*** Opening DATASET RECORDS ***

/-- Settles O12: each row keeps the parts its law in Laws/Kept.lean does not name, and its conditions select the branch in which it acts;
what follows an upstream reset leaves the data of the upstream port and, but for change bits, its hub. -/
theorem portResetsRun : Obligations.PortResetsRun := by
  refine ⟨?emptyPort, ?forwarded, ?absorbed, ?chirpK, ?chirpTimeout, ?resetEnd, ?usb2Reset, ?chirpInTime, ?chirpLate, ?hot,
    ?hotAbsorbed, ?hotEmpty, ?warm, ?warmAbsorbed, ?warmEmpty, ?complete, ?emptySlot, ?ssReset⟩
  case emptyPort =>
    rintro s u v ⟨up, empty⟩
    exact runs_to_of_kept (execPortResetRequest_kept u v s) (execPortResetRequest_empty up empty)
  case forwarded =>
    rintro s u v d ⟨up, shown, passes⟩
    exact runs_to_of_kept (execPortResetRequest_kept u v s) (execPortResetRequest_forwarded up shown passes)
  case absorbed =>
    rintro s u v d c ⟨up, shown, ctx, absorbed⟩
    exact runs_to_of_kept (execPortResetRequest_kept u v s) (execPortResetRequest_absorbed up shown ctx absorbed)
  case chirpK =>
    rintro s d n x ⟨reset, mayChirp, notLow, inTime, long, soon⟩
    exact runs_of_kept_next (execDeviceChirpK_kept d n s) (execDeviceChirpK_next reset mayChirp notLow inTime long soon)
      ⟨by simp, fun e other => by simp [other]⟩
  case chirpTimeout =>
    rintro s d x ⟨reset, pending⟩
    refine runs_of_kept_next (execChirpTimeout_kept d s) (execChirpTimeout_next reset pending)
      ⟨by simp, by simp, by simp, fun counts => ?_⟩
    simp [advanceTo, counts]
  case resetEnd =>
    intro s d h x reset
    exact runs_to_of_kept (execPortResetEnd_kept d h s) (execPortResetEnd_next reset)
  case usb2Reset =>
    intro s u b there
    refine runs_of_kept_next (execUpstreamUsb2Reset_kept u b s) (execUpstreamUsb2Reset_next there) ?_
    obtain ⟨reports, pair⟩ := afterUsb2Reset (u := u) (s := s) b rfl
    have hub := reports u
    rw [pair, usOf_usb2ResetBegun]
    rw [hubOf_usb2ResetBegun] at hub
    exact ⟨rfl, rfl, rfl, rfl, rfl, congrArg Hub.addr2 hub, congrArg Hub.remoteWake2 hub, congrArg Hub.multiTt hub⟩
  case chirpInTime =>
    rintro s u n ⟨chirped, inTime⟩
    refine runs_of_kept_next (execHostChirpKj_kept u n s) (execHostChirpKj_next chirped) ?_
    simpa only [pairChirped, if_pos inTime] using usOf_pairChirped (s := s) (u := u) n
  case chirpLate =>
    rintro s u n ⟨chirped, late⟩
    refine runs_of_kept_next (execHostChirpKj_kept u n s) (execHostChirpKj_next chirped) ?_
    simpa only [pairChirped, if_neg late.not_ge] using usOf_pairChirped (s := s) (u := u) n
  case hot =>
    rintro s u v d ⟨up, owned, shown, trained, passes⟩
    have reaches : ReachesSs (fresh s) u v d false := ⟨up, owned, shown, .inl trained⟩
    exact runs_to_of_kept (execSsHotReset_kept u v s)
      (congrArg Host.Outcome.next ((ssReset_reaching reaches).trans (ssResetAt_forwarded passes)))
  case hotAbsorbed =>
    rintro s u v d c ⟨up, owned, shown, trained, ctx, absorbed⟩
    have reaches : ReachesSs (fresh s) u v d false := ⟨up, owned, shown, .inl trained⟩
    exact runs_to_of_kept (execSsHotReset_kept u v s)
      (congrArg Host.Outcome.next ((ssReset_reaching reaches).trans (ssResetAt_absorbed ctx absorbed)))
  case hotEmpty =>
    rintro s u v ⟨up, hidden⟩
    exact runs_to_of_kept (execSsHotReset_kept u v s) (congrArg Host.Outcome.next (ssReset_empty (s := fresh s) up hidden))
  case warm =>
    rintro s u v d ⟨up, owned, shown, trained, passes⟩
    have reaches : ReachesSs (fresh s) u v d true := ⟨up, owned, shown, trained.imp_right fun again => ⟨rfl, again⟩⟩
    exact runs_to_of_kept (execSsWarmReset_kept u v s)
      (congrArg Host.Outcome.next ((ssReset_reaching reaches).trans (ssResetAt_forwarded passes)))
  case warmAbsorbed =>
    rintro s u v d c ⟨up, owned, shown, trained, ctx, absorbed⟩
    have reaches : ReachesSs (fresh s) u v d true := ⟨up, owned, shown, trained.imp_right fun again => ⟨rfl, again⟩⟩
    exact runs_to_of_kept (execSsWarmReset_kept u v s)
      (congrArg Host.Outcome.next ((ssReset_reaching reaches).trans (ssResetAt_absorbed ctx absorbed)))
  case warmEmpty =>
    rintro s u v ⟨up, hidden⟩
    exact runs_to_of_kept (execSsWarmReset_kept u v s) (congrArg Host.Outcome.next (ssReset_empty (s := fresh s) up hidden))
  case complete =>
    intro s d b w x reset
    refine runs_of_kept_next (execSsResetComplete_kept d b s) (execSsResetComplete_next reset) ?_
    cases b <;> cases w <;> rfl
  case emptySlot =>
    intro s u v x reset
    exact runs_to_of_kept (execEmptySlotResetComplete_kept u v s) (execEmptySlotResetComplete_next reset)
  case ssReset =>
    intro s u w there
    refine runs_of_kept_next (execUpstreamSsReset_kept u w s) (execUpstreamSsReset_next there) ?_
    obtain ⟨reports, link⟩ := afterSsReset (u := u) (s := s) w rfl
    have hub := reports u
    rw [link, usOf_ssResetBegun]
    rw [hubOf_ssResetBegun] at hub
    refine ⟨congrArg Hub.addr3 hub, congrArg Hub.depth hub, congrArg Hub.funcWake3 hub, congrArg Hub.u1Enable hub,
      congrArg Hub.u2Enable hub, fun v => ?_, rfl, rfl⟩
    have slot := reports.slot u v
    rw [slotSt_ssResetBegun] at slot
    exact ⟨congrArg SlotSt.wakeMask slot, congrArg SlotSt.u1 slot, congrArg SlotSt.u2 slot⟩

end Sys2Proof.Machine
end

section
/-! SUPPORT. Egress, recovery, and the link power states of the SuperSpeed links: the next state of each row where its conditions hold
(R32, R137, R145, R157, R158, R160, R200). -/

set_option Elab.async false

namespace Sys2Proof.Machine

/-! ### Egress at a packet boundary (R32, R137, R200) -/

section
variable {s : State} {p : Port}

theorem execEgressSelect_cutThrough {prio : Nat} (under : cutting (begun s) p = true) :
    execEgressSelect p prio s = .next (begun s) :=
  if_pos under

/-- At a boundary a priority packet within its share of the microframe goes first (R32). -/
theorem execEgressSelect_priority {prio : Nat} (boundary : cutting (begun s) p = false) (waits : 0 < prio)
    (upstream : (portUs p).isSome = true) (opened : linkOpen (egressFreed p s) p = true)
    (credit : 0 < (linkOf (egressFreed p s) p).credits)
    (share : (linkOf (egressFreed p s) p).prioUsed + prio ≤ 16384) :
    execEgressSelect p prio s = .next (modLink p (fun l => { l with
      prioUsed := l.prioUsed + prio, tx := some none
      busy := l.busy.modify 0 (· + busyUnits (egressFreed p s) p (prio + 52)) }) (egressFreed p s)) := by
  have first : (decide (prio > 0) && (portUs p).isSome && linkOpen (egressFreed p s) p &&
      decide ((linkOf (egressFreed p s) p).credits > 0 ∧ (linkOf (egressFreed p s) p).prioUsed + prio ≤ 16384)) = true := by
    simp [waits, upstream, opened, credit, share]
  exact (if_neg (by simp [← begun.eq_def, boundary])).trans (if_pos first)

/-- At a boundary without a priority packet, a packet of no open queue goes ahead of the queues. -/
theorem execEgressSelect_stored (boundary : cutting (begun s) p = false) :
    execEgressSelect p 0 s =
      .next ((sendLoose p (egressReady p s)).getD (serveQueue p (egressReady p s))) := by
  refine (if_neg (by simp [← begun.eq_def, boundary])).trans ((if_neg (by simp)).trans ?_)
  change Host.Outcome.next (match sendLoose p (egressReady p s) with
    | some t => t
    | none => serveQueue p (egressReady p s)) = _
  cases sendLoose p (egressReady p s) <;> rfl

theorem serveQueue_noneEligible (noChoice : wfqBest (egressTagged p s) p = none) :
    serveQueue p (egressReady p s) = egressTagged p s := by
  simp only [serveQueue, ← egressTagged.eq_def, noChoice, ite_self]

/-- A free link serves the head of the best queue, or gives it up where a move has overtaken it (R132, R200). -/
theorem serveQueue_best {e : Nat × Epq} {x : Pkt} {rest : List Pkt} (idle : (linkOf (egressTagged p s) p).tx = none)
    (best : wfqBest (egressTagged p s) p = some e) (head : e.2.pkts = x :: rest) :
    serveQueue p (egressReady p s) =
      if stillOwned (egressTagged p s) e.2 x then
        settle (touchEpq e.1 (tagHead e.1 (popHead e.1
          (sendData (some e.1) p x (availGo (dsCode e.2.port) (egressTagged p s))))))
      else settle (tagHead e.1 (popHead e.1 (overtaken e.1 e.2 x (egressTagged p s)))) := by
  simp only [serveQueue, ← egressTagged.eq_def, idle, best, head]
  rfl

end

/-! ### Recovery during a packet (R137, R145) -/

/-- A link enters Recovery, and the packet under way on it ends. -/
def recoveryBegun (p : Port) (s : State) : State := setLink p .recovery (modLink p (fun l => { l with tx := none }) s)

/-- A payload that cuts through toward a link in Recovery is dropped where it comes in, and counted. -/
def cutDropped (p : Port) (s : State) (i : Port) : State := match (linkOf s i).rx with
  | some r => if r.disp == .cut p then
      modLink i (fun l => { l with rx := some { r with disp := .drop } }) (countDiscard i r.epq 6 s) else s
  | none => s

section
variable {s : State} {p : Port} {q : Option Nat}

theorem execEgressRecoveryCut_stored (sends : (linkOf s p).tx = some q) (stored : cutting s p = false) :
    execEgressRecoveryCut p s = .next (countDiscard (ingressOf s p q) q 6 (recoveryBegun p (fresh s))) := by
  simp only [execEgressRecoveryCut, linkOf_fresh, cutting_fresh, ingressOf_fresh, sends, stored]
  rfl

theorem execEgressRecoveryCut_cutThrough (sends : (linkOf s p).tx = some q) (under : cutting s p = true) :
    execEgressRecoveryCut p s = .next (allPorts.foldl (cutDropped p) (recoveryBegun p (fresh s))) := by
  simp only [execEgressRecoveryCut, linkOf_fresh, cutting_fresh, sends, under]
  rfl

end

/-! ### U1 and U2, and links that leave U0 (R157, R158, R160) -/

section
variable {s : State} {d : DS} {u : US} {isU2 : Bool}

theorem execDsLinkIdleTimeout_next (idle : (dsOf s d).link = .u0 ∨ (isU2 = true ∧ (dsOf s d).link = .u1))
    (allowed : dsLpmOk s d isU2 = true) :
    execDsLinkIdleTimeout d isU2 s = .next (setLink (dsPort d) (if isU2 then .u2 else .u1)
      (advanceTo ((linkOf s (dsPort d)).idleFrom + lpmTimeout s d isU2 * (if isU2 then 256000 else 1000)) (fresh s))) := by
  have acts : (((dsOf (fresh s) d).link == .u0 || (isU2 && (dsOf (fresh s) d).link == .u1)) &&
      dsLpmOk (fresh s) d isU2) = true := by simpa [allowed] using idle
  exact congrArg Host.Outcome.next (if_pos acts)

theorem execDsDeviceLpmRequest_next (u0 : (dsOf s d).link = .u0) :
    execDsDeviceLpmRequest d isU2 s = .next (
      if dsLpmOk s d isU2 then
        setLink (dsPort d) (if isU2 then .u2 else .u1) (emit (.lpmAnswer (dsPort d) (dsLpmOk s d isU2)) (fresh s))
      else emit (.lpmAnswer (dsPort d) (dsLpmOk s d isU2)) (fresh s)) :=
  if_neg (by simp [u0])

theorem execUsLinkLpmRequest_next (u0 : (usOf s u).link = .u0) :
    execUsLinkLpmRequest u isU2 s = .next (
      if usLpmOk (hostSeen u (fresh s)) u isU2 then
        setLink (usPort u) (if isU2 then .u2 else .u1)
          (emit (.lpmAnswer (usPort u) (usLpmOk (hostSeen u (fresh s)) u isU2)) (hostSeen u (fresh s)))
      else emit (.lpmAnswer (usPort u) (usLpmOk (hostSeen u (fresh s)) u isU2)) (hostSeen u (fresh s))) :=
  if_neg (by simp [u0])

*** Closing DATASET RECORDS ***

# WORK REQUEST
Tally, in the data above, the lines where the word "under" occurs, and give the figure alone.

# ANSWER AREA
5